US Environment Protection Agency faces legal action as pollution campaigners aim to raise technology bar

Two US air pollution control bodies are mounting a challenge to the US Environment Protection Agency (EPA), claiming that current nitrous oxide (NOx) emissions limits on aircraft engines do not set the technology bar high enough.

The State and Territorial Air Pollution Program Administrators (STAPPA) and the Association of Local Air Pollution Control Officials (ALAPCO), two national associations of air pollution control agencies active throughout the USA, earlier this year submitted a brief to the US Court of Appeals for the Washington DC circuit, challenging the EPA's November 2005 legislation on NOx emissions from new engines on commercial aircraft.

In amending existing NOx emission limits to meet the International Civil Aviation Organization equivalent, the EPA actually brought US standards into international alignment.

But the associations question whether the EPA's final emissions standards for NOx fail to promote public health adequately, claiming that they do nothing to reduce aircraft emissions because nearly all currently certificated or in-production engine models already meet or perform better than the ICAO standards, and that manufacturers already adhere to ICAO test procedures.

"The history of Clean Air Act implementation is a testament to the fact that technological innovation follows, rather than precedes, the adoption of stringent emission-control requirements," said STAPPA in a 2003 consultation.

To achieve the necessary emissions reductions from aircraft engines to eventually reverse the trend of increasing NOx emissions, STAPPA said EPA must establish standards that promote and accelerate technological innovation.

The associations also argue that the EPA placed undue emphasis on speculative safety concerns.
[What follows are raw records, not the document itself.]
-- ==== Sys2Proof/Proofs/PointLies.lean ====
section
/-! A point's detected lie and its loss timer: contact samples, RESTORE_POINT, and the loss and recharge timers (O36, O38, O39). -/

namespace Sys2Proof.PointLies

open Sys2Proof.Machine Sys2Proof.ReportLog Sys2Proof.QuietHeader Sys2Proof.TrackDetection Sys2Proof.TrackRequests Sys2Proof.RouteRelease

/-! ### One point's state -/

/-- The state of one point set. -/
def withPoint (p : Nat) (st : PointState) (s : State) : State :=
  { s with pts := { s.pts with state := Tbl.insert s.pts.state p st } }

theorem find_withPoint (p : Nat) (st : PointState) (s : State) : Tbl.find (withPoint p st s).pts.state p = some st :=
  Tbl.find_insert_self _ _ _

theorem withPoint_withPoint (p : Nat) (st st' : PointState) (s : State) : withPoint p st' (withPoint p st s) = withPoint p st' s := by
  unfold withPoint; dsimp only; rw [insert_insert]

theorem detLie_of_find {s : State} {p : Nat} {st : PointState} (h : Tbl.find s.pts.state p = some st) : detLie s p = st.lie := by
  unfold detLie; rw [h]

theorem updateLoss_eq {s : State} {p : Nat} {st : PointState} (h : Tbl.find s.pts.state p = some st) : updateLoss p s
    = withPoint p { st with loss := if lossHolds s p then some (st.loss.getD s.pts.window) else none } s := by
  unfold updateLoss; dsimp only; rw [modify_of_find _ h]; rfl

theorem setPoint_eq {s : State} {p : Nat} {st : PointState} (f : PointState → PointState) (h : Tbl.find s.pts.state p = some st) :
    setPoint p f s = { withPoint p (f st) s with work := { s.work with lamps := true } } := by
  unfold setPoint; rw [modify_of_find _ h]; rfl

theorem body_touchPoint {s : State} {p : Nat} {st : PointState} (h : Tbl.find s.pts.state p = some st) : body (touchPoint p s)
    = body (withPoint p { st with loss := if lossHolds s p then some (st.loss.getD s.pts.window) else none } s) := by
  unfold touchPoint; rw [body_mirrorPoint, updateLoss_eq h]

/-! ### A point that no route holds -/

theorem lossHolds_unheld {s : State} {p : Nat} (h : (holdersOf s p).routes = []) : lossHolds s p = false := by
  unfold lossHolds; rw [h]; simp

theorem entriesHolding_unheld {s : State} {p : Nat} (h : (holdersOf s p).routes = []) : entriesHolding s p = [] := by
  unfold entriesHolding; rw [h]; simp

theorem pointTested_unheld {s : State} {p : Nat} (h : (holdersOf s p).routes = []) : pointTested p s = s := by
  unfold pointTested; rw [entriesHolding_unheld h]; rfl

theorem pointLost_unheld {s : State} {p : Nat} (h : (holdersOf s p).routes = []) : pointLost p s = s := by
  unfold pointLost; rw [entriesHolding_unheld h]; rfl

theorem body_touchPoint_unheld {s : State} {p : Nat} {st : PointState} (h : Tbl.find s.pts.state p = some st)
    (hh : (holdersOf s p).routes = []) : body (touchPoint p s) = body (withPoint p { st with loss := none } s) := by
  rw [body_touchPoint h, lossHolds_unheld hh]; rfl

theorem holders_of_body {s t : State} (h : body s = body t) (p : Nat) : holdersOf s p = holdersOf t p :=
  read_of_body (fun u => holdersOf u p) (fun _ => rfl) h

/-- The work that a handling asks for, its step and its pass as they were. -/
structure SameTurn (w w' : Work) : Prop where
  step : w'.step = w.step
  pass : w'.pass = w.pass

/-- A change of the lie of a point that no route holds: the point's loss timer is off, and no route acts on it. -/
theorem body_lieChanged_unheld {s : State} {p : Nat} {st : PointState} (new : DetLie) (h : Tbl.find s.pts.state p = some st)
    (hh : (holdersOf s p).routes = []) : ∃ w, SameTurn s.work w ∧
      body (lieChanged p new s) = body { withPoint p { st with loss := none } s with work := w } := by
  have htouch := body_touchPoint_unheld h hh
  have hh' : (holdersOf (touchPoint p s) p).routes = [] := by
    rw [holders_of_body htouch]; exact hh
  have hbody (b1 b2 b3 : Bool) : body (if b3 then touchPoint p s
      else if b1 then pointLost p (reportLost p new (touchPoint p s))
      else if b2 then reportMoved p new 3 (touchPoint p s) else touchPoint p s) = body (touchPoint p s) := by
    have hlost : (holdersOf (reportLost p new (touchPoint p s)) p).routes = [] := by
      unfold reportLost; rw [holders_of_body (body_report _ _ _ _ _)]; exact hh'
    split_ifs
    · rfl
    · rw [pointLost_unheld hlost]; exact body_report _ _ _ _ _
    · exact body_report _ _ _ _ _
    · rfl
  unfold lieChanged
  dsimp only
  generalize hu : (if pointInFlight (touchPoint p s) p = true then touchPoint p s
      else if (new == DetLie.lost || wrongLie (holdersOf (touchPoint p s) p) new) = true then
        pointLost p (reportLost p new (touchPoint p s))
      else if (new == DetLie.normal || new == DetLie.reverse) = true then reportMoved p new 3 (touchPoint p s)
      else touchPoint p s) = u
  have hub : body u = body (withPoint p { st with loss := none } s) := by rw [← hu, hbody, htouch]
  have hhu : (holdersOf u p).routes = [] := by rw [holders_of_body hub]; exact hh
  split
  · refine ⟨{ s.work with reexam := true }, ⟨rfl, rfl⟩, ?_⟩
    rw [pointTested_unheld (s := wantReexam u) hhu]
    exact body_update wantReexam (fun _ => rfl) hub
  · refine ⟨s.work, ⟨rfl, rfl⟩, ?_⟩
    rw [pointTested_unheld hhu]
    exact hub

/-- A lie derived afresh in RUNNING, of a point that no route holds. -/
theorem body_rederive_unheld {s : State} {p : Nat} {r : PointRec} {st : PointState} (hrun : s.exch.runState = .running)
    (hr : Tbl.find s.pts.recs p = some r) (h : Tbl.find s.pts.state p = some st) (hh : (holdersOf s p).routes = []) :
    ∃ w, SameTurn s.work w ∧
      body (rederive p s) = body { withPoint p { st with lie := derivedLie s p r st, loss := none } s with work := w } := by
  unfold rederive
  rw [hr, h]
  dsimp only
  split
  · next e =>
    refine ⟨s.work, ⟨rfl, rfl⟩, ?_⟩
    rw [body_touchPoint_unheld h hh, e]
    rfl
  · have hset := setPoint_eq (fun st' => { st' with lie := derivedLie s p r st }) h
    rw [hset, if_pos (by unfold State.running; simp [withPoint, hrun])]
    obtain ⟨w, hw, hb⟩ := body_lieChanged_unheld (p := p)
      (s := { withPoint p { st with lie := derivedLie s p r st } s with work := { s.work with lamps := true } })
      (derivedLie s p r st) (find_withPoint p _ s) hh
    refine ⟨w, ⟨hw.step, hw.pass⟩, hb.trans ?_⟩
    have g := congrArg (fun u : State => body { u with work := w }) (withPoint_withPoint p
      { st with lie := derivedLie s p r st } { st with lie := derivedLie s p r st, loss := none } s)
    exact g

/-! ### What follows a handling that asked for work -/

theorem inside_of_body_work {u v : State} {w : Work} (hb : body v = body { u with work := w }) : inside v = inside u :=
  (inside_of_body hb).trans rfl

/-- The end of a handling in a machine where nothing waits: it has work to do, but none that changes anything inside. -/
theorem makes_of_body {c : Instr} {s u v : State} {w : Work} (he : exec c s = .next (finish s v)) (ho : Own s v)
    (hb : body v = body { u with work := w }) (hw : w.step = none) (shows : u.vis.queue = []) (orders : u.pts.queue = [])
    (stack : u.ilk.stack = []) : Makes c s u := by
  have hwork : v.work = w := work_of_body hb
  refine makes_finish he (quietEnd_of_empty v (by rw [hwork, hw]) ?_ ?_ ?_) (inside_of_body_work hb) ho
  · exact (read_of_body (fun x => x.vis.queue) (fun _ => rfl) hb).trans shows
  · exact (read_of_body (fun x => x.pts.queue) (fun _ => rfl) hb).trans orders
  · exact (read_of_body (fun x => x.ilk.stack) (fun _ => rfl) hb).trans stack

/-! ### POINT_CONTACT_SAMPLE (R90) -/

/-- The contact of an input, sampled. -/
def withContact (i : Nat) (d : Contact) (s : State) : State :=
  { s with pts := { s.pts with contacts := Tbl.put Contact.init s.pts.contacts i d } }

theorem contactSample_kept {i : Nat} {x : Bool} {s : State}
    (h : x = (Tbl.getD s.pts.contacts i Contact.init).level ∨ x ≠ (Tbl.getD s.pts.contacts i Contact.init).prev) :
    contactSample i x s = withContact i { prev := x, level := (Tbl.getD s.pts.contacts i Contact.init).level } s := by
  have hlevel : ((Tbl.getD s.pts.contacts i Contact.init).sample x).level = (Tbl.getD s.pts.contacts i Contact.init).level := by
    unfold Contact.sample
    dsimp only
    split
    · next hp => exact h.resolve_right fun hne => hne hp
    · rfl
  have hsample : (Tbl.getD s.pts.contacts i Contact.init).sample x
      = { prev := x, level := (Tbl.getD s.pts.contacts i Contact.init).level } := by rw [← hlevel]; rfl
  unfold contactSample
  dsimp only
  rw [if_pos hlevel, hsample]
  rfl
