theorem signal_rests (hl : Loading l tag s) (hk : l.kind = .signals) (hr : SignalFits x r) (h : Holds s l.cursor (signalBytes fill x r))
    (hlimit : l.cursor + (signalBytes fill x r).length ≤ l.limit) : ∃ t st, exec .loadRecord s = .next t ∧
      Tbl.find t.asp.state x = some st ∧
      (s.exch.runState = .configuring → st.aspect = if r.kind = .distant then .caution else .danger) := by
  have hread : readRecord l s = .ok (takeSignal x r s) :=
    (readRecord_fits (bytes := signalBytes fill x r) (signal_length h) (Nat.le_refl 8) hlimit).1.trans (signal_offered hk hr h)
  obtain ⟨_, _, _, hb⟩ := body_loadNext hl hread rfl
  have hwork : (loadNext s).work = Work.none := (work_of_body hb).trans hl.rest.work
  have hasp : (loadNext s).asp = (takeSignal x r s).asp := (asp_of_body hb).trans rfl
  have hquiet := quietEnd_loadNext hl hread rfl (by rw [show (takeSignal x r s).work = s.work from rfl, hl.rest.work]; rfl) hl.rest.shows
    hl.rest.orders hl.rest.stack
  obtain ⟨hstep, hhead, -, -⟩ := quietEnd_iff.1 hquiet
  have hfinish := AspectsTaken.finish_once s hstep hhead (by rw [hwork]; rfl) (by rw [hwork]; rfl)
  have hlast := AspectsTaken.asp_endHandling s _ hstep hhead
  have hend : (finish s (loadNext s)).asp = (endHandling s (loadNext s)).asp := by rw [hfinish]
  have hstill : (recomputeAspects (loadNext s)).asp = (loadNext s).asp := by
    unfold recomputeAspects
    rw [if_neg (by rw [hwork]; exact Bool.false_ne_true)]
  obtain ⟨st, hst, hrest⟩ : ∃ st, Tbl.find (takeSignal x r s).asp.state x = some st ∧ st.aspect = restAspect r :=
    ⟨_, Tbl.find_insert_self _ _ _, rfl⟩
  exact ⟨_, st, loadRecord_exec s, by rw [hend, hlast, hstill, hasp]; exact hst, fun _ => hrest⟩

end Signals

/-- The pool count of the header, where a route has been taken (R41). -/
theorem route_counted {s : State} {l : Load} {tag : HostTag} (hl : Loading l tag s) (hk : l.kind = .routes) {fill n : Nat} {r : RouteRec}
    (hr : RouteFits n r) (h : Holds s l.cursor (routeBytes fill n r)) (hlimit : l.cursor + (routeBytes fill n r).length ≤ l.limit)
    (hpool : poolInUse (Tbl.insert s.ilk.routes n r) ≤ Config.poolEntries) :
    ∃ t, exec .loadRecord s = .next t ∧ t.read16 0x22 = poolInUse (Tbl.insert s.ilk.routes n r) := by
  obtain ⟨hlen, h8⟩ := route_length h
  have hread := (readRecord_fits hlen h8 hlimit).1.trans ((route_offered hk hr h).trans (if_neg (Nat.not_lt.2 hpool)))
  generalize hv : writePool { s with ilk := { s.ilk with routes := Tbl.insert s.ilk.routes n r } } = v at hread
  have hbody : body v = body { s with ilk := { s.ilk with routes := Tbl.insert s.ilk.routes n r } } := by rw [← hv]; exact poolInUse_kept _ _
  have hquiet := quietEnd_loadNext hl hread ((read_of_body (fun y => y.exch.inHand) (fun _ => rfl) hbody).trans rfl)
    (by rw [work_of_body hbody, hl.rest.work]; rfl) ((read_of_body (fun y => y.vis.queue) (fun _ => rfl) hbody).trans hl.rest.shows)
    ((read_of_body (fun y => y.pts.queue) (fun _ => rfl) hbody).trans hl.rest.orders)
    ((read_of_body (fun y => y.ilk.stack) (fun _ => rfl) hbody).trans hl.rest.stack)
  have hbyte (a : Nat) (h1 : 0x10 ≤ a) (h2 : a < 0x100) : (finish s (loadNext s)).read8 a = v.read8 a :=
    ((header_finish s _ hquiet).read8 h1 h2).trans (read8_loadNext hl hread (by unfold inSlot slotAt Config.slotBase; omega))
  refine ⟨_, loadRecord_exec s, (read16_of_read8 (hbyte 0x22 (by decide) (by decide)) (hbyte 0x23 (by decide) (by decide))).trans ?_⟩
  rw [← hv]
  refine (read16_write16_self 0x22 _ _ hl.sound.mem (by decide)).trans (Nat.mod_eq_of_lt ?_)
  exact Nat.lt_of_le_of_lt hpool (by decide)

/-! ### The deck and its roads (R121, R122) -/

section Table
variable {s v : State} {l : Load} {tag : HostTag} {t : Turntable}
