-- ==== Sys2Proof/Proofs/RouteLife.lean ====
section
/-! The life of a route: its timers, its entry, its sequential release, and what a section makes of a SET or HELD one (O35). -/

namespace Sys2Proof.RouteLife

open Sys2Proof.Machine Sys2Proof.ReportLog Sys2Proof.TrackDetection Sys2Proof.TrackRequests Sys2Proof.RouteRelease
  Sys2Proof.PointLies Sys2Proof.LayoutStop Sys2Proof.RouteSetting Sys2Proof.SectionMoves Sys2Proof.RouteCancelling
  Sys2Proof.AspectsTaken

/-! ### The timers (R79, R82) -/

section Timers
variable {s : State} {e : Nat} {a : Active} {r : RouteRec}

theorem approachExpires_releases (ha : Tbl.find s.ilk.active e = some a) (hst : a.state = .approachLocked) (ht : a.timer ≠ none)
    (ho : a.orders = []) : approachExpires e s = releaseWhole e .approachExpired s := by
  unfold approachExpires
  rw [ha]
  dsimp only
  rw [if_pos (by simpa [hst] using Option.isSome_iff_ne_none.2 ht)]
  exact giveUp_releases .approachExpired ha ho

theorem approachExpires_stays (h : ∀ a, Tbl.find s.ilk.active e = some a → a.state ≠ .approachLocked ∨ a.timer = none) :
    approachExpires e s = s := by
  unfold approachExpires
  split
  · rfl
  · next a ha =>
    refine if_neg ?_
    obtain hst | ht := h a ha
    · simp [hst]
    · simp [ht]

theorem overlapExpires_stays (h : ∀ a, Tbl.find s.ilk.active e = some a → a.overlapState ≠ .timing ∨ a.timer = none) :
    overlapExpires e s = s := by
  unfold overlapExpires
  split
  · rfl
  · next a ha =>
    refine if_neg ?_
    obtain hst | ht := h a ha
    · simp [hst]
    · simp [ht]

/-- A command that leaves a machine at rest as it is. -/
theorem makes_same {c : Instr} (he : exec c s = .next (finish s s)) (hq : AtRest s) : Makes c s s :=
  makes_rest he hq (own_refl s) rfl rfl rfl

/-- The entry of a route whose overlap is RELEASED. -/
def overlapFreed (r : RouteRec) (a : Active) : Active :=
  { a with overlapPos := r.overlap.length, overlapState := .released, timer := none }

theorem endIfDone_goesOn (ha : Tbl.find s.ilk.active e = some a) (hr : Tbl.find s.ilk.routes a.route = some r)
    (hp : a.releasePos ≠ (elementSections r).length) : endIfDone e s = s := by
  unfold endIfDone
  rw [ha]
  dsimp only
  rw [hr]
  exact if_neg (by simp [hp])

/-- The machine with its entries and its locks set. -/
def withLocks (l : Tbl Active) (k : Tbl Nat) (s : State) : State := { s with ilk := { s.ilk with active := l, locks := k } }

/-- Inside, sections unlocked are the lock table's alone. -/
theorem body_unlocked (l : List Nat) (s : State) : ∃ k w, w.step = s.work.step ∧
    body (eachDo l (fun n => setLock n none) s) = body { withLocks s.ilk.active k s with work := w } := by
  induction l using List.reverseRecOn with
  | nil => exact ⟨s.ilk.locks, s.work, rfl, rfl⟩
  | append_singleton l n ih =>
    obtain ⟨k, w, hw, hb⟩ := ih
    have hlast : eachDo (l ++ [n]) (fun n => setLock n none) s = setLock n none (eachDo l (fun n => setLock n none) s) := by
      unfold eachDo; rw [List.foldl_append]; rfl
    refine ⟨Tbl.erase k n, { w with lamps := true, reexam := w.reexam || true }, hw, ?_⟩
    rw [hlast, body_setLock]
    exact (body_update (fun u => { u with
      ilk := { u.ilk with locks := Tbl.erase u.ilk.locks n }
      work := { u.work with lamps := true, reexam := u.work.reexam || true } }) (fun _ => rfl) hb).trans rfl

theorem releaseOverlap_eq (ha : Tbl.find s.ilk.active e = some a) (hr : Tbl.find s.ilk.routes a.route = some r)
    (hp : a.releasePos < (elementSections r).length) : releaseOverlap e s = wantReexam (setActive e (overlapFreed r a)
      (eachDo (r.overlap.filter fun n => lockOf s n == some a.route) (fun n => setLock n none) s)) := by
  obtain ⟨k, w, -, hb⟩ := body_unlocked (r.overlap.filter fun n => lockOf s n == some a.route) s
  unfold releaseOverlap
  rw [ha]
  dsimp only
  rw [hr]
  dsimp only
  generalize eachDo (r.overlap.filter fun n => lockOf s n == some a.route) (fun n => setLock n none) s = u at hb
  have hset : body (setActive e (overlapFreed r a) u) = body (putActive e (overlapFreed r a) u) := body_mirrorActive _ _
  refine endIfDone_goesOn (s := wantReexam (setActive e (overlapFreed r a) u)) (a := overlapFreed r a) (r := r) ?_ ?_ (ne_of_lt hp)
  · exact (read_of_body (fun x => Tbl.find x.ilk.active e) (fun _ => rfl) hset).trans (Tbl.find_insert_self _ _ _)
  · have hu : Tbl.find u.ilk.routes a.route = some r := (read_of_body (fun x => Tbl.find x.ilk.routes a.route) (fun _ => rfl) hb).trans hr
    exact (read_of_body (fun x => Tbl.find x.ilk.routes a.route) (fun _ => rfl) hset).trans hu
They also accuse it of not including a production cut-off date for already certificated, newly manufactured aircraft engines of issuing a "near-term rule" without establishing a timeline for follow-up rulemaking and of acting "arbitrarily and capriciously" by creating delays that, ultimately, prevented the adoption of more stringent standards.

In a late September submission, the EPA vigorously defended its actions, claiming the aircraft engines emission rule and its timing is consistent with its duties as the body regulating aircraft engine emissions, that its decision not to include a production cut-off is neither arbitrary or capricious and that its move to adopt a near-term standard without establishing a schedule for subsequent rulemaking was "reasonable". STAPPA is expected to respond to the EPA brief.